Il est vrai qu’un code de pudeur a une double nature. C’est un droit individuel qui permet aux gens de protéger leur intimité, mais c’est aussi un devoir, une injonction qui leur est imposée par la communauté de ne pas exposer cette intimité hors des limites qu’elle a édictées.

Un autre conseiller de sensibilité socialiste, Hosni Ben Rejeb, a en vain imploré une à une en les appelant par leur prénom toutes les femmes de la majorité à voter contre cette proposition au nom de l’égalité homme femme.

Le burquini conforme au code de pudeur islamique, n’est pourtant pas un vêtement religieux en tant que tel, mais il a vocation de devenir un porte étendard d’un islam politique militant sur les plages et dans les piscines.
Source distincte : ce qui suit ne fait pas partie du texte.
-- ==== Sys2Proof/Laws/State.lean ====
section
/-! SUPPORT. What each named update of the state does to each field, one lemma for each, so that no proof unfolds an update. -/

namespace Sys2Proof.Machine

@[simp] theorem raiseError_cmd (e : ErrCode) (s : State) : (raiseError e s).cmd = s.cmd := rfl
@[simp] theorem raiseError_running (e : ErrCode) (s : State) : (raiseError e s).running = s.running := rfl
@[simp] theorem raiseError_err (e : ErrCode) (s : State) : (raiseError e s).err = some (s.err.getD e) := rfl
@[simp] theorem raiseError_audioFault (e : ErrCode) (s : State) : (raiseError e s).audioFault = s.audioFault := rfl
@[simp] theorem raiseError_done (e : ErrCode) (s : State) : (raiseError e s).done = s.done := rfl
@[simp] theorem raiseError_mode (e : ErrCode) (s : State) : (raiseError e s).mode = s.mode := rfl
@[simp] theorem raiseError_specCap (e : ErrCode) (s : State) : (raiseError e s).specCap = s.specCap := rfl
@[simp] theorem raiseError_f0Cap (e : ErrCode) (s : State) : (raiseError e s).f0Cap = s.f0Cap := rfl
@[simp] theorem raiseError_actXstep (e : ErrCode) (s : State) : (raiseError e s).actXstep = s.actXstep := rfl
@[simp] theorem raiseError_xstepIn (e : ErrCode) (s : State) : (raiseError e s).xstepIn = s.xstepIn := rfl
@[simp] theorem raiseError_f0In (e : ErrCode) (s : State) : (raiseError e s).f0In = s.f0In := rfl
@[simp] theorem raiseError_shiftIn (e : ErrCode) (s : State) : (raiseError e s).shiftIn = s.shiftIn := rfl
@[simp] theorem raiseError_oscFreq (e : ErrCode) (s : State) : (raiseError e s).oscFreq = s.oscFreq := rfl
@[simp] theorem raiseError_oscPhase (e : ErrCode) (s : State) : (raiseError e s).oscPhase = s.oscPhase := rfl
@[simp] theorem raiseError_smoF0 (e : ErrCode) (s : State) : (raiseError e s).smoF0 = s.smoF0 := rfl
@[simp] theorem raiseError_audioOut (e : ErrCode) (s : State) : (raiseError e s).audioOut = s.audioOut := rfl
@[simp] theorem raiseError_edge (e : ErrCode) (s : State) : (raiseError e s).edge = s.edge := rfl
@[simp] theorem raiseError_specIn (e : ErrCode) (s : State) : (raiseError e s).specIn = s.specIn := rfl
@[simp] theorem raiseError_specOut (e : ErrCode) (s : State) : (raiseError e s).specOut = s.specOut := rfl
@[simp] theorem raiseError_irIn (e : ErrCode) (s : State) : (raiseError e s).irIn = s.irIn := rfl
@[simp] theorem raiseError_irOut (e : ErrCode) (s : State) : (raiseError e s).irOut = s.irOut := rfl
@[simp] theorem raiseError_sw (e : ErrCode) (s : State) : (raiseError e s).sw = s.sw := rfl
@[simp] theorem raiseError_fw (e : ErrCode) (s : State) : (raiseError e s).fw = s.fw := rfl
@[simp] theorem raiseError_occ (e : ErrCode) (s : State) : (raiseError e s).occ = s.occ := rfl
@[simp] theorem raiseError_latch (e : ErrCode) (s : State) : (raiseError e s).latch = s.latch := rfl
@[simp] theorem raiseError_cfg (e : ErrCode) (s : State) : (raiseError e s).cfg = s.cfg := rfl
@[simp] theorem raiseError_schedule (e : ErrCode) (s : State) : (raiseError e s).schedule = s.schedule := rfl
@[simp] theorem raiseError_response (e : ErrCode) (s : State) : (raiseError e s).response = s.response := rfl
@[simp] theorem raiseError_draws (e : ErrCode) (s : State) : (raiseError e s).draws = s.draws := rfl
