-- ==== Sys2Proof/Tests/Slice0.lean ====
section
/-! SUPPORT. Tests on small states. The expected values are the spec's: the words of spec/30_encoding.md R93 and R104, and the rows of
spec/95_test_vectors.md that each test names. Each `witness_` theorem shows that the hypotheses of the statement it is named after can
be met. -/

namespace Sys2Proof.Tests

-- One theorem at a time: many kernel evaluations at once would each hold a thread, and run out of memory for their stacks.
set_option Elab.async false

open Sys2Proof Sys2Proof.Machine

/-! ### Well-formedness: the ill-formed term of each check -/

theorem test_wf_accepts_widest_capacities : (Instr.config .sliding 65535 65535).wf = true := by decide
theorem test_wf_refuses_wide_scap : (Instr.config .sliding 65536 1).wf = false := by decide
theorem test_wf_refuses_wide_fcap : (Instr.config .truncating 1 65536).wf = false := by decide

theorem test_cfg_standard : Config.standard.wf = true := by decide
theorem test_cfg_refuses_odd_size : { Config.standard with fftSize := 5 }.wf = false := by decide
theorem test_cfg_refuses_size_0 : { Config.standard with fftSize := 0 }.wf = false := by decide
theorem test_cfg_refuses_size_8194 : { Config.standard with fftSize := 8194 }.wf = false := by decide
theorem test_cfg_refuses_rate_0 : { Config.standard with sampleRate := 0 }.wf = false := by decide
theorem test_cfg_refuses_rate_33_bits : { Config.standard with sampleRate := 2 ^ 32 }.wf = false := by decide
theorem test_cfg_refuses_infinite_eps : { Config.standard with eps := Fp.posInf }.wf = false := by decide
theorem test_cfg_refuses_zero_eps : { Config.standard with eps := Fp.zero }.wf = false := by decide
theorem test_cfg_refuses_spec_bound_0 : { Config.standard with specCapMax := 0 }.wf = false := by decide
theorem test_cfg_refuses_spec_bound_wide : { Config.standard with specCapMax := 65536 }.wf = false := by decide
theorem test_cfg_refuses_f0_bound_0 : { Config.standard with f0CapMax := 0 }.wf = false := by decide
theorem test_cfg_refuses_f0_bound_wide : { Config.standard with f0CapMax := 65536 }.wf = false := by decide
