-- ==== Sys2Proof/Machine/Operands.lean ====
section
/-! DEFINITION. How the dispatcher's branches read the fields of a command (00_scope.md R13,
45_dispatcher_contract.md). -/

namespace Sys2Proof.Machine

/-- A 1-bit field as a boolean, 1 = true (00_scope.md R13). -/
def flagField (v : Nat) : Bool := v % 2 == 1

/-- A field as the 2-bit number the staging record holds (45_dispatcher_contract.md R261). -/
def twoBits (v : Nat) : BitVec 2 := BitVec.ofNat 2 v

/-- The start-time slot, one of 4 (45_dispatcher_contract.md R268). -/
def startSlot (stIndex : Nat) : Nat := stIndex % 4

/-- The seconds of TimeSync, on unbounded naturals (45_dispatcher_contract.md R270). -/
def secondsOf (minutes : Nat) : Nat := minutes * 60

/-- The place of a station in the duration array, none where the array has no such place
(93_implementation_defined.md I9; log 15). -/
def durationSlot (c : Config) (stationId : Nat) : Option Nat :=
  if stationId < c.nStations then some stationId else none

end Sys2Proof.Machine
end

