/-- A pending completion stays pending until a tick of a state that tests its cell, or the entry that
starts a new operation, clears it (60_exceptions.md R300, 70_reset_and_hazards.md R336). -/
def Obligations.CompletionsArePendingUntilTested : Prop :=
  ∀ s t : State, step s = .next t →
    (s.txFlag = true → t.txFlag = false →
      (∃ now rest, s.inputs = .tick now :: rest) ∧ (s.ls = .send ∨ t.ls = .send)) ∧
    (s.rxFlag = true → t.rxFlag = false →
      (∃ now rest, s.inputs = .tick now :: rest) ∧ (s.ls = .receive ∨ t.ls = .receive))

/-- A receiver becomes armed only by an `ArmReceive` of that step and stops being armed only by a
receive-done, and no receiver is armed at construction (42_link_tick.md R185 item 2,
70_reset_and_hazards.md R321). -/
def Obligations.AnArmLastsUntilOneReceiveDone : Prop :=
  (∀ s t : State, step s = .next t →
    (t.armed = true ↔ Event.armReceive ∈ t.out ∨
      (s.armed = true ∧ ∀ q rest, s.inputs ≠ .rxDone q :: rest))) ∧
  (∀ (c : Config) (u : Unspecified), (State.resetWith c u).armed = false)

/-- Registers of one role are never written in the other: a Remote's step leaves the Station's and the
dispatcher's registers, a Station's step the hold (20_memory.md R63, 00_scope.md R6). -/
def Obligations.EachRoleWritesOnlyItsRegisters : Prop :=
  ∀ s t : State, step s = .next t →
    (s.cfg.role = .remote → t.resp = s.resp ∧ t.txPending = s.txPending ∧
      t.settleAt = s.settleAt ∧ t.staging = s.staging ∧
      t.pendingSyncError = s.pendingSyncError ∧ t.rebootRequested = s.rebootRequested ∧
      t.cmdReg = s.cmdReg ∧ t.freeIndex = s.freeIndex ∧ t.calls = []) ∧
    (s.cfg.role = .station → t.hold = s.hold ∧ t.count = s.count)

/-! ### Hazards and scenarios -/

/-- A node that is not associated waits for ever: no run takes it out of `Init` and `Associate`, and it
never emits an event (70_reset_and_hazards.md R331 item 1). -/
def Obligations.UnassociatedNodeWaitsForEver : Prop :=
  ∀ (n : Nat) (s t : State), s.associated = false → s.ls = .init ∨ s.ls = .associate →
    s.out = [] → Sys2Proof.core.run n s = .next t →
    (t.ls = .init ∨ t.ls = .associate) ∧ t.associated = false ∧ t.out = []

/-- A Station with `S >= W` never answers (70_reset_and_hazards.md R328). -/
def Obligations.SettleDelayAtLeastTheWindowNeverAnswers : Prop :=
  ∀ s t : State, LinkInv s → s.cfg.role = .station → s.cfg.w ≤ s.cfg.s → step s = .next t →
    submits t.out = false

/-- After a `Send` timeout the Remote's receive window is already over: the next tick without a received
frame loses the word (70_reset_and_hazards.md R335). -/
def Obligations.SendTimeoutLeavesNoReceiveWindow : Prop :=
  ∀ (s : State) (t1 t2 : Nat) (c : Word), LinkInv s → s.cfg.role = .remote → s.ls = .send →
    s.txFlag = false → s.lastNow ≤ t1 → s.deadline ≤ t1 → t1 ≤ t2 → peekTop s = some c →
    s.inputs = [.tick t1, .tick t2] →
    ∃ t, Sys2Proof.core.run 2 s = .next t ∧ t.ls = .buffering ∧ t.out = [.commandLost c] ∧
      heldWords t = (heldWords s).dropLast ∧ t.deadline = t2 + s.cfg.w

/-- The backoff is no throttle: a Remote with another word held submits it in the very next tick after a
response, even at the same time (70_reset_and_hazards.md R329). -/
def Obligations.BackoffDoesNotDelayTheNextWord : Prop :=
  ∀ (s : State) (t1 t2 : Nat) (r : Word), LinkInv s → s.cfg.role = .remote → s.ls = .receive →
    s.rxFlag = true → s.rxRes = .frame r → s.lastNow ≤ t1 → t1 ≤ t2 → 2 ≤ s.count →
    s.inputs = [.tick t1, .tick t2] →
    ∃ t w, Sys2Proof.core.run 2 s = .next t ∧ peekTop (popTop s) = some w ∧
      t.ls = .send ∧ t.out = [.submit (toFrame w)] ∧ t.deadline = t2 + s.cfg.w

/-- A push during a round trip changes the word the response is compared with: the response to `a` is
held against the pushed `b`, `b` is popped unsent, and `a` is submitted again
(70_reset_and_hazards.md R325). -/
def Obligations.PushDuringARoundTripMismatches : Prop :=
  ∀ (s : State) (a b : Word) (t1 t2 t3 : Nat), LinkInv s → s.cfg.role = .remote → s.ls = .send →
    peekTop s = some a → a ≠ b → opcodeOf a ≠ s.cfg.opc.syncError → s.count < s.cfg.k →
    s.lastNow ≤ t1 → t1 ≤ t2 → t2 ≤ t3 →
    (∃ t, Sys2Proof.core.run 5 { s with inputs :=
        [.push b, .txDone .ok, .tick t1, .rxDone (.frame a), .tick t2] } = .next t ∧
      t.out = [.protocolMismatch b a] ∧ heldWords t = heldWords s) ∧
    (∃ t, Sys2Proof.core.run 6 { s with inputs :=
        [.push b, .txDone .ok, .tick t1, .rxDone (.frame a), .tick t2, .tick t3] } = .next t ∧
      t.out = [.submit (toFrame a)])
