-- ==== Sys2Proof/Laws/Errors.lean ====
section
/-! SUPPORT. Where each error class of a step shows: an event, a call or a dropped push. -/

namespace Sys2Proof.Machine

theorem transport_mem_stepErrors {s t : State} :
    ErrorClass.transport ∈ stepErrors s t ↔ ∃ k, Event.transportError k ∈ t.out := by
  simp only [stepErrors, List.mem_append, List.mem_filterMap]
  constructor
  · rintro ((⟨e, he, h⟩ | ⟨c, _, h⟩) | h)
    · cases e <;> simp_all [Event.errorClass]; exact ⟨_, he⟩
    · cases c <;> simp [Call.errorClass] at h
    · split at h <;> simp at h
  · rintro ⟨k, h⟩; exact .inl (.inl ⟨_, h, rfl⟩)

theorem protocol_mem_stepErrors {s t : State} :
    ErrorClass.protocol ∈ stepErrors s t ↔ ∃ c r, Event.protocolMismatch c r ∈ t.out := by
  simp only [stepErrors, List.mem_append, List.mem_filterMap]
  constructor
  · rintro ((⟨e, he, h⟩ | ⟨c, _, h⟩) | h)
    · cases e <;> simp_all [Event.errorClass]; exact ⟨_, _, he⟩
    · cases c <;> simp [Call.errorClass] at h
    · split at h <;> simp at h
  · rintro ⟨c, r, h⟩; exact .inl (.inl ⟨_, h, rfl⟩)

theorem consistency_mem_stepErrors {s t : State} :
    ErrorClass.consistency ∈ stepErrors s t ↔ Call.deleteAll ∈ t.calls := by
  simp only [stepErrors, List.mem_append, List.mem_filterMap]
  constructor
  · rintro ((⟨e, _, h⟩ | ⟨c, hc, h⟩) | h)
    · cases e <;> simp [Event.errorClass] at h
    · cases c <;> simp_all [Call.errorClass]
    · split at h <;> simp at h
  · exact fun h => .inl (.inr ⟨_, h, rfl⟩)

theorem capacity_mem_stepErrors {s t : State} :
    ErrorClass.capacity ∈ stepErrors s t ↔ dropsPush s = true := by
  simp only [stepErrors, List.mem_append, List.mem_filterMap]
  constructor
  · rintro ((⟨e, _, h⟩ | ⟨c, _, h⟩) | h)
    · cases e <;> simp [Event.errorClass] at h
    · cases c <;> simp [Call.errorClass] at h
    · by_contra hn; simp [hn] at h
  · intro h; right; simp [h]

end Sys2Proof.Machine
end

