section
variable (rest : List Input) (s : State)

@[simp] theorem setInputs_cfg : (setInputs rest s).cfg = s.cfg := rfl
@[simp] theorem setInputs_ls : (setInputs rest s).ls = s.ls := rfl
@[simp] theorem setInputs_associated : (setInputs rest s).associated = s.associated := rfl
@[simp] theorem setInputs_deadline : (setInputs rest s).deadline = s.deadline := rfl
@[simp] theorem setInputs_txFlag : (setInputs rest s).txFlag = s.txFlag := rfl
@[simp] theorem setInputs_txRes : (setInputs rest s).txRes = s.txRes := rfl
@[simp] theorem setInputs_rxFlag : (setInputs rest s).rxFlag = s.rxFlag := rfl
@[simp] theorem setInputs_rxRes : (setInputs rest s).rxRes = s.rxRes := rfl
@[simp] theorem setInputs_hold : (setInputs rest s).hold = s.hold := rfl
@[simp] theorem setInputs_count : (setInputs rest s).count = s.count := rfl
@[simp] theorem setInputs_resp : (setInputs rest s).resp = s.resp := rfl
@[simp] theorem setInputs_txPending : (setInputs rest s).txPending = s.txPending := rfl
@[simp] theorem setInputs_settleAt : (setInputs rest s).settleAt = s.settleAt := rfl
@[simp] theorem setInputs_staging : (setInputs rest s).staging = s.staging := rfl
@[simp] theorem setInputs_pendingSyncError : (setInputs rest s).pendingSyncError = s.pendingSyncError := rfl
@[simp] theorem setInputs_rebootRequested : (setInputs rest s).rebootRequested = s.rebootRequested := rfl
@[simp] theorem setInputs_cmdReg : (setInputs rest s).cmdReg = s.cmdReg := rfl
@[simp] theorem setInputs_storeCount : (setInputs rest s).storeCount = s.storeCount := rfl
@[simp] theorem setInputs_armed : (setInputs rest s).armed = s.armed := rfl
@[simp] theorem setInputs_inFlight : (setInputs rest s).inFlight = s.inFlight := rfl
@[simp] theorem setInputs_lastNow : (setInputs rest s).lastNow = s.lastNow := rfl
@[simp] theorem setInputs_inputs : (setInputs rest s).inputs = rest := rfl
@[simp] theorem setInputs_out : (setInputs rest s).out = s.out := rfl
@[simp] theorem setInputs_calls : (setInputs rest s).calls = s.calls := rfl
@[simp] theorem setInputs_freeIndex : (setInputs rest s).freeIndex = s.freeIndex := rfl

end

section
variable (w : Word) (s : State)

@[simp] theorem pushHold_cfg : (pushHold w s).cfg = s.cfg := by
  unfold pushHold; split <;> rfl
@[simp] theorem pushHold_ls : (pushHold w s).ls = s.ls := by
  unfold pushHold; split <;> rfl
@[simp] theorem pushHold_associated : (pushHold w s).associated = s.associated := by
  unfold pushHold; split <;> rfl
@[simp] theorem pushHold_deadline : (pushHold w s).deadline = s.deadline := by
  unfold pushHold; split <;> rfl
@[simp] theorem pushHold_txFlag : (pushHold w s).txFlag = s.txFlag := by
  unfold pushHold; split <;> rfl
@[simp] theorem pushHold_txRes : (pushHold w s).txRes = s.txRes := by
  unfold pushHold; split <;> rfl
@[simp] theorem pushHold_rxFlag : (pushHold w s).rxFlag = s.rxFlag := by
  unfold pushHold; split <;> rfl
@[simp] theorem pushHold_rxRes : (pushHold w s).rxRes = s.rxRes := by
  unfold pushHold; split <;> rfl
@[simp] theorem pushHold_resp : (pushHold w s).resp = s.resp := by
  unfold pushHold; split <;> rfl
@[simp] theorem pushHold_txPending : (pushHold w s).txPending = s.txPending := by
  unfold pushHold; split <;> rfl
@[simp] theorem pushHold_settleAt : (pushHold w s).settleAt = s.settleAt := by
  unfold pushHold; split <;> rfl
@[simp] theorem pushHold_staging : (pushHold w s).staging = s.staging := by
  unfold pushHold; split <;> rfl
@[simp] theorem pushHold_pendingSyncError : (pushHold w s).pendingSyncError = s.pendingSyncError := by
  unfold pushHold; split <;> rfl
@[simp] theorem pushHold_rebootRequested : (pushHold w s).rebootRequested = s.rebootRequested := by
  unfold pushHold; split <;> rfl
@[simp] theorem pushHold_cmdReg : (pushHold w s).cmdReg = s.cmdReg := by
  unfold pushHold; split <;> rfl
@[simp] theorem pushHold_storeCount : (pushHold w s).storeCount = s.storeCount := by
  unfold pushHold; split <;> rfl
@[simp] theorem pushHold_armed : (pushHold w s).armed = s.armed := by
  unfold pushHold; split <;> rfl
@[simp] theorem pushHold_inFlight : (pushHold w s).inFlight = s.inFlight := by
  unfold pushHold; split <;> rfl
@[simp] theorem pushHold_lastNow : (pushHold w s).lastNow = s.lastNow := by
  unfold pushHold; split <;> rfl
@[simp] theorem pushHold_inputs : (pushHold w s).inputs = s.inputs := by
  unfold pushHold; split <;> rfl
@[simp] theorem pushHold_out : (pushHold w s).out = s.out := by
  unfold pushHold; split <;> rfl
@[simp] theorem pushHold_calls : (pushHold w s).calls = s.calls := by
  unfold pushHold; split <;> rfl
@[simp] theorem pushHold_freeIndex : (pushHold w s).freeIndex = s.freeIndex := by
  unfold pushHold; split <;> rfl

end

section
variable (s : State)

@[simp] theorem popTop_cfg : (popTop s).cfg = s.cfg := by
  unfold popTop; split <;> rfl
@[simp] theorem popTop_ls : (popTop s).ls = s.ls := by
  unfold popTop; split <;> rfl
@[simp] theorem popTop_associated : (popTop s).associated = s.associated := by
  unfold popTop; split <;> rfl
@[simp] theorem popTop_deadline : (popTop s).deadline = s.deadline := by
  unfold popTop; split <;> rfl
@[simp] theorem popTop_txFlag : (popTop s).txFlag = s.txFlag := by
  unfold popTop; split <;> rfl
@[simp] theorem popTop_txRes : (popTop s).txRes = s.txRes := by
  unfold popTop; split <;> rfl
@[simp] theorem popTop_rxFlag : (popTop s).rxFlag = s.rxFlag := by
  unfold popTop; split <;> rfl
@[simp] theorem popTop_rxRes : (popTop s).rxRes = s.rxRes := by
  unfold popTop; split <;> rfl
@[simp] theorem popTop_hold : (popTop s).hold = s.hold := by
  unfold popTop; split <;> rfl
@[simp] theorem popTop_resp : (popTop s).resp = s.resp := by
  unfold popTop; split <;> rfl
@[simp] theorem popTop_txPending : (popTop s).txPending = s.txPending := by
  unfold popTop; split <;> rfl
@[simp] theorem popTop_settleAt : (popTop s).settleAt = s.settleAt := by
  unfold popTop; split <;> rfl
@[simp] theorem popTop_staging : (popTop s).staging = s.staging := by
  unfold popTop; split <;> rfl
@[simp] theorem popTop_pendingSyncError : (popTop s).pendingSyncError = s.pendingSyncError := by
  unfold popTop; split <;> rfl
@[simp] theorem popTop_rebootRequested : (popTop s).rebootRequested = s.rebootRequested := by
  unfold popTop; split <;> rfl
@[simp] theorem popTop_cmdReg : (popTop s).cmdReg = s.cmdReg := by
  unfold popTop; split <;> rfl
@[simp] theorem popTop_storeCount : (popTop s).storeCount = s.storeCount := by
  unfold popTop; split <;> rfl
@[simp] theorem popTop_armed : (popTop s).armed = s.armed := by
  unfold popTop; split <;> rfl
@[simp] theorem popTop_inFlight : (popTop s).inFlight = s.inFlight := by
  unfold popTop; split <;> rfl
@[simp] theorem popTop_lastNow : (popTop s).lastNow = s.lastNow := by
  unfold popTop; split <;> rfl
@[simp] theorem popTop_inputs : (popTop s).inputs = s.inputs := by
  unfold popTop; split <;> rfl
@[simp] theorem popTop_out : (popTop s).out = s.out := by
  unfold popTop; split <;> rfl
@[simp] theorem popTop_calls : (popTop s).calls = s.calls := by
  unfold popTop; split <;> rfl
@[simp] theorem popTop_freeIndex : (popTop s).freeIndex = s.freeIndex := by
  unfold popTop; split <;> rfl

end

section
variable (i : Nat) (s : State)

@[simp] theorem storeUpsert_cfg : (storeUpsert i s).cfg = s.cfg := by
  unfold storeUpsert; dsimp only; split; rfl; split <;> rfl
@[simp] theorem storeUpsert_ls : (storeUpsert i s).ls = s.ls := by
  unfold storeUpsert; dsimp only; split; rfl; split <;> rfl
@[simp] theorem storeUpsert_associated : (storeUpsert i s).associated = s.associated := by
  unfold storeUpsert; dsimp only; split; rfl; split <;> rfl
@[simp] theorem storeUpsert_deadline : (storeUpsert i s).deadline = s.deadline := by
  unfold storeUpsert; dsimp only; split; rfl; split <;> rfl
@[simp] theorem storeUpsert_txFlag : (storeUpsert i s).txFlag = s.txFlag := by
  unfold storeUpsert; dsimp only; split; rfl; split <;> rfl
@[simp] theorem storeUpsert_txRes : (storeUpsert i s).txRes = s.txRes := by
  unfold storeUpsert; dsimp only; split; rfl; split <;> rfl
@[simp] theorem storeUpsert_rxFlag : (storeUpsert i s).rxFlag = s.rxFlag := by
  unfold storeUpsert; dsimp only; split; rfl; split <;> rfl
@[simp] theorem storeUpsert_rxRes : (storeUpsert i s).rxRes = s.rxRes := by
  unfold storeUpsert; dsimp only; split; rfl; split <;> rfl
@[simp] theorem storeUpsert_hold : (storeUpsert i s).hold = s.hold := by
  unfold storeUpsert; dsimp only; split; rfl; split <;> rfl
@[simp] theorem storeUpsert_count : (storeUpsert i s).count = s.count := by
  unfold storeUpsert; dsimp only; split; rfl; split <;> rfl
@[simp] theorem storeUpsert_resp : (storeUpsert i s).resp = s.resp := by
  unfold storeUpsert; dsimp only; split; rfl; split <;> rfl
@[simp] theorem storeUpsert_txPending : (storeUpsert i s).txPending = s.txPending := by
  unfold storeUpsert; dsimp only; split; rfl; split <;> rfl
@[simp] theorem storeUpsert_settleAt : (storeUpsert i s).settleAt = s.settleAt := by
  unfold storeUpsert; dsimp only; split; rfl; split <;> rfl
@[simp] theorem storeUpsert_staging : (storeUpsert i s).staging = s.staging := by
  unfold storeUpsert; dsimp only; split; rfl; split <;> rfl
@[simp] theorem storeUpsert_pendingSyncError : (storeUpsert i s).pendingSyncError = s.pendingSyncError := by
  unfold storeUpsert; dsimp only; split; rfl; split <;> rfl
@[simp] theorem storeUpsert_rebootRequested : (storeUpsert i s).rebootRequested = s.rebootRequested := by
  unfold storeUpsert; dsimp only; split; rfl; split <;> rfl
@[simp] theorem storeUpsert_cmdReg : (storeUpsert i s).cmdReg = s.cmdReg := by
  unfold storeUpsert; dsimp only; split; rfl; split <;> rfl
@[simp] theorem storeUpsert_armed : (storeUpsert i s).armed = s.armed := by
  unfold storeUpsert; dsimp only; split; rfl; split <;> rfl
@[simp] theorem storeUpsert_inFlight : (storeUpsert i s).inFlight = s.inFlight := by
  unfold storeUpsert; dsimp only; split; rfl; split <;> rfl
@[simp] theorem storeUpsert_lastNow : (storeUpsert i s).lastNow = s.lastNow := by
  unfold storeUpsert; dsimp only; split; rfl; split <;> rfl
@[simp] theorem storeUpsert_inputs : (storeUpsert i s).inputs = s.inputs := by
  unfold storeUpsert; dsimp only; split; rfl; split <;> rfl
@[simp] theorem storeUpsert_out : (storeUpsert i s).out = s.out := by
  unfold storeUpsert; dsimp only; split; rfl; split <;> rfl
Il permet une condamnation implicite de la moralité de celles qui ne le portent pas, facilite les dérives communautaires et la fragmentation de la société en groupes antagonistes.

Communautarisme religieux et laïcité, le choc inévitable

Car au fond, c’est bien de communautarisme qu’il s’agit, et ce qui semble être une querelle byzantine au fin fond des Alpes françaises rejoint les questionnements que suscitent au Canada anglophone les positions du Québec à propos de la laïcité.
Cette laïcité qui n’a jamais eu bonne presse dans le reste de l’Amérique du Nord.
Les opposants grenoblois n’ont d’ailleurs pas manqué de souligner l’origine anglo-saxonne de la philosophie à la base de la tolérance pour le communautarisme religieux.

Au moment où Ottawa affirme son intention de participer à la contestation devant la Cour suprême de la loi québécoise sur la laïcité, on peut se demander si paradoxalement le fédéral en ayant recours aux tribunaux ne refuse pas le particularisme québécois au sein du Canada, au nom du droit des autres communautés de promouvoir leur propre particularisme au sein du Québec …

En tout état de cause pendant que les Grenoblois se demandaient avec une certaine perplexité si les partisanes des bains poitrine nue allaient se précipiter en grand nombre dans les piscines pour y côtoyer les baigneuses en burkini, le gouvernement Macron choisissait à l’instar du gouvernement Trudeau les tribunaux pour contrer le vote et essayer d’endiguer une polémique nationale.

Épilogue

Le 25 mai le tribunal administratif de la ville suspendait le règlement au motif qu’il portait « gravement atteinte au principe de neutralité du service public » en dérogeant pour des raisons d’accommodement religieux aux règles nationales d’hygiène.

Le maire va contester la suspension devant le Conseil d’État … Sorte de Cour suprême française…

*réactions entre autres dans Le Monde, Le Guardian, le Tage Spiegel, la télévision de New Delhi, Euronews, BBC ,  Morocco World News, La Dépêche, Stern, Politico, La Presse, Arab News…Et de nombreux autres.